● Problem to work on:
When you reach the line that contains "let total := s.regs.belladd.bits" in the data below, start reproducing lines exactly, and stop after the line that contains "streamEnd := if".

● Items from a data source:
/-! ### Imprecise faults of commands (R162) -/

/-- The fault of an engine command, for the context that issued it. -/
def State.engineFault (s : State) (owner : Option (Fin 11 × BitVec 8)) (id : Nat) (seq : BitVec 16) (op : BitVec 8)
    (cause sub : Nat) (faddr : Word) (done : Nat) : State :=
  match owner with
  | none => s
  | some (i, gen) =>
    s.addFault i gen ⟨id, true, cause, sub, faddr, BitVec.ofNat 64 (seq.toNat + op.toNat * 2 ^ 16 + done % 2 ^ 32 * 2 ^ 32)⟩

/-! ### Starts (R37) -/

/-- The copy or the gather queue. -/
def Engines.queueOf (e : Engines) (gather : Bool) : List EngCmd := if gather then e.gather else e.copy

def State.setEngQueue (s : State) (gather : Bool) (l : List EngCmd) : State :=
  s.withEng fun e => if gather then { e with gather := l } else { e with copy := l }

/-- Some buffer of a list is held by another core. -/
def State.lacks (s : State) (bufs : List Nat) : Bool := bufs.any fun b => !s.holdsBuf b

/-- A gather command that starts has read no sector yet (R249). -/
def State.newRun (s : State) (gather : Bool) : State := if gather then s.withEng fun e => { e with shared := [] } else s

/-- The head of the copy or gather queue starts, if it may (R237, R245, R252). (DEDUCED: log entry 71.) -/
def State.startEngine (s : State) (gather : Bool) : Option State :=
  match s.eng.queueOf gather with
  | [] => none
  | c :: t =>
    if c.started || !c.after.isEmpty || !s.met c.y then none
    else
      let go (s : State) (what : EngOp) : State :=
        let bad := s.lacks what.buffers
        ((s.payFor c.y).newRun gather).setEngQueue gather ({ c with
          what := what, started := true, failed := bad, pos := what.skip, done := what.skip, tries := 0
          fault := if bad then some ⟨16, 0, some 0, 0, none⟩ else none } :: t)
      match c.what with
      | .pull dst c0 c1 none =>
        (match s.eng.kicks with
         | [] => none
         | n :: ns => some (go (s.withEng fun e => { e with kicks := ns }) (.pull dst c0 c1 (some n))))
      | w => some (go s w)

/-- The matrix queue: the commands started, the first that has not, and the rest. -/
def Matrix.split (m : Matrix) : List MxCmd × Option (MxCmd × List MxCmd) :=
  let before := m.queue.takeWhile (·.started)
  (before, match m.queue.dropWhile (·.started) with
    | [] => none
    | c :: t => some (c, t))

/-- The first unstarted matrix command could start, the Bellows apart (R216, R235: ready). -/
def State.mxReady (s : State) : Option (List MxCmd × MxCmd × List MxCmd) :=
  match s.mx.split with
  | (before, some (c, t)) => if s.met c.y && s.mxFree before c then some (before, c, t) else none
  | _ => none

/-- The column cycles of an `mma` (R221). -/
def MxOp.columns : MxOp → Nat
  | .mma op m _ => mmaN m.nc / (if 0xAA ≤ op then 2 else 1)
  | .stream op m .. => mmaN m.nc / (if 0xAA ≤ op then 2 else 1)
  | _ => 0

/-- A command starts: an `mma` at a time of the core clock, with so many cycles added. One that fails streams nothing, and does not
make its unit active. (DEDUCED: log entry 66.) -/
def State.beginMx (s : State) (before : List MxCmd) (c : MxCmd) (t : List MxCmd) (start added : Nat) : State :=
  let streams := c.what.streams
  let bad := s.lacks (s.mxBuffers c)
  let total := s.regs.belladd.bits 0 32 + added
  let s := (s.payFor c.y).withMx fun m => { m with
    queue := before ++ { c with started := true, failed := bad, added := added } :: t
    active := m.active || (streams && !bad)
    streamEnd := if streams && !bad then start + 1250 * c.what.columns else m.streamEnd }
  { s with regs := { s.regs with belladd := BitVec.ofNat 64 (if 2 ^ 32 - 1 < total then 2 ^ 32 - 1 else total) } }

/-- The time of the cluster's own clock at a nominal cycle, as long as its rate stays (R3, R208). -/
def State.coreAt (s : State) (cycle : Nat) : Nat :=
  s.units.coreTime + cycle * s.units.clkrate.toNat - s.units.pcyc.toNat * s.units.clkrate.toNat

● Solution:
  let total := s.regs.belladd.bits 0 32 + added
  let s := (s.payFor c.y).withMx fun m => { m with
    queue := before ++ { c with started := true, failed := bad, added := added } :: t
    active := m.active || (streams && !bad)
    streamEnd := if streams && !bad then start + 1250 * c.what.columns else m.streamEnd }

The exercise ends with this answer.